# Wierd round-robin fan fic?



## Texane (Dec 16, 2000)

(this is in Chit Chat to attract more posters) 

Martouf at the Stargate section had this idea.  I think it's great!!!

HERE'S THE DEAL- one person posts a short part of the story and the next person continues it (most people already know what to do; I'm new at fan fic, so I thought I'd give a short explanation).

RULES- 
-No more than four sentences (preferably one).
-When you are not continuing the story (you are making comments on the story), please indicate by using brackets. 

Those are the only rules.  Just remember this is gonna be funny and weird, so don't worry about series continuities!

THANKS TO MARTOUF (Martombed . . .hehehe) FOR THE GREAT IDEA!

The start of the story- 


What the hell.  Maybe Chiana was right.  Aeryn just needed some space, and it would all work out.  And this new planet looked to be so strange, it was the perfect time to work instead of play.


----------



## jsc (Dec 16, 2000)

Even Moya smeemed less figity with a new project under her "wing" which was how Crichton described the attitude he ascribed to the sentient ship.


----------



## Texane (Dec 16, 2000)

Everyone seemed more excited than tense about visiting an unusual planet.  That was different.  Usually Aeryn was "guns at the ready," with D'Argo scaring everything from small children to small animals.  We all needed a vacation.


----------



## jsc (Dec 17, 2000)

(The email didn't notify me you had posted!)
Even Chiana seem sensible and sane and excited about visiting a planet.  Only Rygel was apprehensive.  And that Made both Crighton and D'Argo suspicious.

"Alright, I wonder what that pretentious slug did on THIS planet to not want to visit it?" Crighton asked his large friend.


----------



## Texane (Dec 17, 2000)

"I don't know, D'Argo said quietly, "but one of us had better stick close to our "sovereign" and make sure he doesn't sell Moya with us on board as captives." 

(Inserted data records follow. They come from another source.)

/-! ### The image (R364 to R366) -/

/-- Class `c` of the image, and whether it is valid. -/
def State.imageClass (s : State) (c : Nat) : ErtClass × Bool :=
  let a := (s.ert.base.toNat + 2 ^ 20 + 32 * c) / 8
  let d (i : Nat) : Nat := (s.home (a + i)).toNat
  let k : ErtClass := { v := (d 0).testBit 0, base := bits (d 0) 12 40 * 4096, size := bits (d 1) 16 3, count := bits (d 1) 0 16
                        limit := bits (d 2) 0 32, hand := bits (d 3) 0 16, asid := BitVec.ofNat 13 (d 3 / 2 ^ 32)
                        all := (d 3).testBit 48 }
  (k, k.v && bits (d 0) 52 12 == 0 && bits (d 0) 1 11 == 0 && decide (d 1 < 2 ^ 19) && k.count != 0 && decide (d 2 < 2 ^ 32)
    && k.limit != 0 && bits (d 3) 16 16 == 0 && bits (d 3) 45 3 == 0 && bits (d 3) 49 15 == 0 && decide (k.hand < k.count)
    && k.base % k.bytes == 0 && decide (k.base < 2 ^ 39))

/-- The class overlaps another one whose v is set. -/
def classOverlap (l : List (ErtClass × Bool)) (c : Nat) : Bool :=
  match l[c]? with
  | none => false
  | some (k, _) => (List.range 16).any fun i => decide (i ≠ c) && (match l[i]? with
    | some (m, _) => m.v && decide (k.base < m.base + m.count * m.bytes) && decide (m.base < k.base + k.count * k.bytes)
    | none => false)

/-- A class whose v is set is invalid, or overlaps another one (R365). -/
def classesBad (l : List (ErtClass × Bool)) : Bool :=
  (List.range 16).any fun c => match l[c]? with
    | some (k, ok) => k.v && (!ok || classOverlap l c)
    | none => false

/-- Entry `i` of the image, and whether a reserved bit is set in it. -/
def State.imageEntry (s : State) (i : Nat) : ErtEntry × Bool :=
  let a := (s.ert.base.toNat + 64 * i) / 8
  let d (k : Nat) : Nat := (s.home (a + k)).toNat
  let st := d 4
  ({ v := (d 1).testBit 0, pages := bits (d 0) 32 32, layer := bits (d 0) 16 16, expert := bits (d 0) 0 16
     src := bits (d 1) 12 40 * 4096, cls := ⟨bits (d 1) 4 4, by unfold bits; omega⟩, window := bits (d 2) 12 44 * 4096
     leaf := bits (d 3) 3 49 * 8, parked := bits st 48 16, refcnt := bits st 32 16, slot := bits st 16 16, use := st.testBit 2
     state := ⟨bits st 0 2, by unfold bits; omega⟩ },
   bits (d 1) 52 12 != 0 || bits (d 1) 8 4 != 0 || bits (d 1) 1 3 != 0 || bits (d 2) 56 8 != 0 || bits (d 2) 0 12 != 0
     || bits (d 3) 52 12 != 0 || bits (d 3) 0 3 != 0 || bits st 3 13 != 0 || d 5 != 0 || d 6 != 0 || d 7 != 0)

/-- Error of a valid entry against the classes and the other valid entries, 0 for none; the lowest code that applies (R365). -/
def entryError (classes : List (ErtClass × Bool)) (others : List ErtEntry) (e : ErtEntry) (reserved : Bool) : Nat :=
  let c := classes.getD e.cls.val ({}, false)
  if others.any fun o => o.layer == e.layer && o.expert == e.expert then 1
  else if !c.2 || classOverlap classes e.cls.val then 2
  else if decide (2 ≤ e.state.val) && others.any fun o => decide (2 ≤ o.state.val) && decide (o.cls = e.cls) && o.slot == e.slot then 3
  else if reserved || decide (e.state = 1) || (decide (2 ≤ e.state.val) && (e.refcnt != 0 || e.parked != 0 || decide (c.1.count ≤ e.slot)))
      || e.pages == 0 || decide (c.1.bytes < e.pages * 4096) then 4
  else 0

/-- Reads entries in order up to the first bad one: the valid ones, or the error and its index. An entry whose v is clear is checked for a
reserved bit and for the state fetching alone (R365). -/
def State.readEntries (s : State) (classes : List (ErtClass × Bool)) : List Nat → Map ErtEntry → Except (Nat × Nat) (Map ErtEntry)
  | [], m => .ok m
  | i :: t, m =>
    let e := s.imageEntry i
    if e.1.v then
      match entryError classes (m.map (·.2)) e.1 e.2 with
      | 0 => s.readEntries classes t (m ++ [(i, e.1)])
      | c + 1 => .error (c + 1, i)
    else if e.2 || decide (e.1.state = 1) then .error (4, i)
    else s.readEntries classes t m

/-- ERT_ENABLE: the image is read and checked, and the windows of resident entries are written. Of a bad class that no valid entry names
the manual gives no entry index: it is free (R365, log 22). -/
def execErtEnable (s : State) : Out :=
  .next (
    if s.ert.en then s
    else
      let cs := (List.range 16).map s.imageClass
      match s.readEntries cs (List.range 16384) [] with
      | .error x => s.setErt { s.ert with err := x.1, errIndex := x.2 }
      | .ok m =>
        if classesBad cs then ({ s with free := s.free + 1 } : State).setErt { s.ert with err := 2, errIndex := (Config.freeWord s.free).toNat % 2 ^ 14 }
        else
        let t : Ert := { s.ert with en := true, entries := m, classes := Vector.ofFn fun i => (cs.getD i.val ({}, false)).1
                                    waits := [], wanting := [], queue := Vector.replicate 2 [], freeing := [], dropping := [] }
        (m.filter fun e => decide (2 ≤ e.2.state.val)).foldl (fun s e => s.window e.1 true) (s.setErt t))

/-- ERT_DISABLE: a write of en = 0 waits for the table to come to rest (R365). -/
def execErtDisable (s : State) : Out := .next (if s.ert.en then s.setErt { s.ert with disabling := true } else s)

/-- No fetch is in flight, and every count is 0. -/
def Ert.atRest (t : Ert) : Bool :=
  t.wanting.isEmpty && (getF t.queue 0).isEmpty && (getF t.queue 1).isEmpty && t.freeing.isEmpty
    && t.entries.all fun e => decide (e.2.state ≠ 1) && e.2.refcnt == 0 && e.2.parked == 0

/-- ERT_DISABLE_COMPLETE: live states and hands go back into the image, and en clears (R365). -/
def execErtDisableComplete (s : State) : Out :=
  .next (
    if s.ert.en && s.ert.disabling && s.ert.atRest then
      let b := s.ert.base.toNat
      let s1 := s.ert.valid.foldl (fun s i => s.ertPut (b + 64 * i + 32) (s.ert.entry i).live) s
      let s2 := (List.finRange 16).foldl (fun s c =>
        let a := b + 2 ^ 20 + 32 * c.val + 24
        let old := (s.home (a / 8)).toNat
        if (getF s.ert.classes c).v then s.ertPut a (BitVec.ofNat 64 (old - old % 2 ^ 16 + (getF s.ert.classes c).hand)) else s) s1
      s2.setErt { s2.ert with en := false, disabling := false, entries := [] }
    else s)

/-- ERTSTAT: busy, error and entry index (R365). -/
def Ert.stat (t : Ert) : Word := BitVec.ofNat 64 (b2n t.disabling + t.err % 256 * 2 ^ 8 + t.errIndex % 2 ^ 14 * 2 ^ 16)

/-- ERTSTAT_READ: the error is cleared on read (R365). -/
def execErtstatRead (s : State) : Out :=
  .next { s.setErt { s.ert with err := 0, errIndex := 0 } with hostOut := [s.ert.stat] }

/-! ### Fetches (R368, R369) -/

/-- Tier port of an entry's source (R381). -/
def State.portOf (s : State) (i : Nat) : Fin 2 :=
  match s.tierOf (s.ert.entry i).src with
  | some r => ⟨r.val / 16, by omega⟩
  | none => 0

/-- Waiting fetches of a port enter its queue while it has room, in order of request (R369). -/
def State.enterQueue (s : State) (p : Fin 2) : State :=
  match s.ert.wanting.find? fun i => decide (s.portOf i = p) with
  | none => s
  | some i =>
    if (getF s.ert.queue p).length < 64 then
      s.setErt { s.ert with wanting := s.ert.wanting.erase i, queue := setF s.ert.queue p (getF s.ert.queue p ++ [i]) }
    else s

/-- An entry is wanted: it is fetching, and its fetch enters its port's queue or waits at the table (R267, R369). -/
def State.askFetch (s : State) (i : Nat) : State :=
  let s1 := s.editEntry i fun e => { e with state := 1, hasSlot := false, steps := 0, swept := false, told := false, srcFailed := false, evicting := false, asked := s.moves }
  ({ s1.ert with wanting := s1.ert.wanting ++ [i] } |> s1.setErt).enterQueue (s1.portOf i)

/-- FETCH_QUEUE_ENTER. The table and its engine stand on die 0: they rest while its clock is stopped (R364, R392). -/
def execFetchQueueEnter (port : Fin 2) (s : State) : Out := .next (s.onDie 0 (s.enterQueue port))

/-- Fetches in flight on a port: the oldest eight of its queue (R369). -/
def State.inFlight (s : State) (i : Nat) : Bool := ((getF s.ert.queue (s.portOf i)).take 8).contains i

/-- Sweeps that found no slot of a class may run again (R368). -/
def State.unsweep (s : State) (c : Fin 16) : State :=
  s.setErt { s.ert with entries := s.ert.entries.map fun e => if e.2.cls = c then (e.1, { e.2 with swept := false }) else e }

/-- A tag completes. -/
def State.doneWait (s : State) (w : ErtWait) : State := s.tagDone w.task w.core w.tag

/-- Commands of an entry that come next: those of the given kinds at the head of its waiting list complete. -/
def State.serveWaits (s : State) (i : Nat) (p : ErtWait → Bool) : State :=
  let mine := s.ert.waits.filter fun w => w.entry == i
  let now := mine.takeWhile p
  let s1 := s.setErt { s.ert with waits := (s.ert.waits.filter fun w => w.entry != i) ++ mine.drop now.length }
  now.foldl (fun s w => s.doneWait w) s1

/-- An entry becomes absent: its window is cleared, its slot frees with the invalidation, evictions complete, and misses or pins that
came meanwhile fetch it again (R218, R368). -/
def State.evictEntry (s : State) (i : Nat) : State :=
  let e := s.ert.entry i
  let s1 := s.window i false
  let s2 := s1.editEntry i fun e => { e with state := 0, evicting := false, hasSlot := false }
  let c := getF s2.ert.classes e.cls
  let s3 := s2.setErt { s2.ert with
    freeing := s2.ert.freeing ++ [(e.cls, e.slot)]
    dropping := s2.ert.dropping ++ [(.range (if c.all then none else some c.asid) e.window (c.bytes / 4096), s.moves)] }
  let s4 := (s3.serveWaits i fun w => w.kind == 2).unsweep e.cls
  if 0 < e.parked ∨ (s4.ert.waits.any fun w => w.entry == i) then s4.askFetch i else s4

/-- An eviction that waits on an entry takes effect once the count of references is 0 (R218). -/
def State.tryEvict (s : State) (i : Nat) : State :=
  let e := s.ert.entry i
  if e.evicting && e.refcnt == 0 && decide (2 ≤ e.state.val) then s.evictEntry i else s

/-- The entry that holds a slot of a class. -/
def Ert.occupant (t : Ert) (c : Fin 16) (slot : Nat) : Option (Nat × ErtEntry) :=
  t.entries.find? fun e => e.2.v && decide (e.2.cls = c) && e.2.slot == slot && (decide (2 ≤ e.2.state.val) || (decide (e.2.state = 1) && e.2.hasSlot))

/-- One slot step of the spinner; the slot found and the entry evicted for it (R368). A slot whose invalidation runs passes untouched. -/
def Ert.spin (t : Ert) (c : Fin 16) : Ert × Option (Nat × Option Nat) :=
  let k := getF t.classes c
  let slot := k.hand
  let t1 : Ert := { t with classes := setF t.classes c { k with hand := (slot + 1) % k.count } }
  if t1.freeing.contains (c, slot) then (t1, none)
  else
    match t1.occupant c slot with
    | none => (t1, some (slot, none))
    | some (i, e) =>
      if decide (e.state = 2) && e.refcnt == 0 && e.parked == 0 && !e.use then (t1, some (slot, some i))
      else (if e.state = 2 then t1.setEntry i { e with use := false } else t1, none)

/-- A fetch in flight of a class, asked for before move `n`, has still to sweep (R373). -/
def State.olderSweep (s : State) (c : Fin 16) (n : Nat) : Bool :=
  s.ert.entries.any fun x => x.2.v && decide (x.2.cls = c) && decide (x.2.state = 1) && s.inFlight x.1 && !x.2.hasSlot && !x.2.swept
    && decide (x.2.asked < n)

/-- SPINNER: one slot step of the sweep of a fetch in flight that has no slot yet; of two of a class the older sweeps first. A sweep that
comes to its limit is reported once (R368, R373). -/
def execSpinner (entry : Fin 16384) (s : State) : Out :=
  .next (s.onDie 0 <|
    let i := entry.val
    let e := s.ert.entry i
    if s.ert.en && e.v && decide (e.state = 1) && s.inFlight i && !e.hasSlot && !e.swept && !s.olderSweep e.cls e.asked then
      let c := getF s.ert.classes e.cls
      let r := s.ert.spin e.cls
      let s1 := s.setErt r.1
      match r.2 with
      | none =>
        if e.steps + 1 < c.limit then s1.editEntry i fun e => { e with steps := e.steps + 1 }
        else
          let s2 := s1.editEntry i fun e => { e with steps := 0, swept := true, told := true }
          if e.told then s2 else s2.report (eventRec 14 0 0 e.cls.val 0 0 (BitVec.ofNat 64 i))
      | some (slot, v) =>
        let s2 := match v with
          | some j => s1.evictEntry j
          | none => s1
        s2.editEntry i fun e => { e with hasSlot := true, slot, steps := 0 }
    else s)

/-- Bytes of the home copies at a physical range, moved to another one (R369). -/
def copyCells (m : List Host.Cell) (src dst n : Nat) : List Host.Cell :=
  let kept := m.filter fun c => decide (c.1 < dst) || decide (dst + n ≤ c.1)
  let moved := (m.filter fun c => decide (src ≤ c.1) && decide (c.1 < src + n)).map fun c => (c.1 - src + dst, c.2)
  moved.foldl (fun m c => memWrite m c.1 c.2) kept

/-- A source read of an entry's fetch fails: a granule of its source is marked, or no range of a tier holds the source (R371, R394). -/
def State.sourceFails (s : State) (e : ErtEntry) : Bool :=
  (s.homeOf e.src).isNone || (s.homeOf (e.src + e.pages * 4096 - 8)).isNone
    || s.marked.any fun g => decide (e.src ≤ 8 * g + 7) && decide (8 * g < e.src + e.pages * 4096)

/-- FETCH_COMPLETE: copy, window, and the table's one step (R369, R218). A fetch whose source fails goes on being retried (R371). -/
def execFetchComplete (entry : Fin 16384) (s : State) : Out :=
  .next (s.onDie 0 <|
    let i := entry.val
    let e := s.ert.entry i
    if s.ert.en && e.v && decide (e.state = 1) && s.inFlight i && e.hasSlot && !s.ert.freeing.contains (e.cls, e.slot) && !s.sourceFails e then
      let c := getF s.ert.classes e.cls
      let p := s.portOf i
      let n := e.pages * 4096
      let dst := c.base + e.slot * c.bytes
      let s1 : State := { s with
        mem := copyCells s.mem e.src dst n
        marked := s.marked.filter fun g => decide (8 * g < dst) || decide (dst + n ≤ 8 * g) }
      let s2 := s1.window i true
      let pins := (s2.ert.waits.filter fun w => w.entry == i).takeWhile fun w => w.kind != 2
      let s3 := s2.editEntry i fun e => { e with
        state := if pins.any fun w => w.kind == 0 then 3 else 2
        use := true, refcnt := e.refcnt + e.parked, parked := 0, gen := e.gen + 1, srcFailed := false }
      let s4 := s3.setErt { s3.ert with queue := setF s3.ert.queue p ((getF s3.ert.queue p).erase i) }
      let s5 := (s4.serveWaits i fun w => w.kind != 2).enterQueue p
      let s6 := s5.editEntry i fun e => { e with evicting := s5.ert.waits.any fun w => w.entry == i }
      s6.tryEvict i
    else s)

And at that moment, the shuttle landed, and the crew stepped out onto what was a large landing pad for the primary cruisers landing on that side of the planet.  Once the crew accustomed their eyes to the new brightness and colors, they were amazed at what they saw . . .


----------



## jsc (Dec 17, 2000)

Each individual saw a representation of what the people of this world thought each homeworld was like.  It was slightly harrowing to see lush forests next to barren deserts, and mountain crests nestled next to caverns. To make matters worse each of the crew had to step through that representation of thier own world to get to the planet.


----------



## Texane (Dec 17, 2000)

And there was such a feeling of homesickness.  For each of them.  Fortunately, when they finally stepped through the entrance of their own homeworld


----------



## jsc (Dec 18, 2000)

they came through these representations at their own pace some much more slowly than others.  Aeryn turned to D'Argo and said suspicion written on her features, "Well, are they trying to lull us into buying more... or just what was that little trip down nostalgia lane all about!"


----------



## Texane (Dec 18, 2000)

"I don't know," D'Argo said, "but it can't be real.  Some of the people I saw from my past are dead."  He frowned and tried to make sense of it, tried to decipher why the people on this world would do such a thing.


----------



## jsc (Dec 18, 2000)

Crighton walked over to Aeryn and D'Arbo.  His expressin was blank. He looked at them, and took a deep breath, "I don't like to say it but do you think that the slug who would be king is right and this is a planet to avoid?  Hey were is the slimy one now? and I don't see Chiana or Zhaan."


----------



## Texane (Dec 18, 2000)

"Zhaan must be close," Aeryn said.  "I can hear her chanting.  And if Rygel saw something like his own home world, His Lowness is either submersed in food or women, and in that order."


----------



## jsc (Dec 18, 2000)

"So, probably Chiana is doing her thing, too.  So that leaves us three to explore and find out what is going on here." Crighton added.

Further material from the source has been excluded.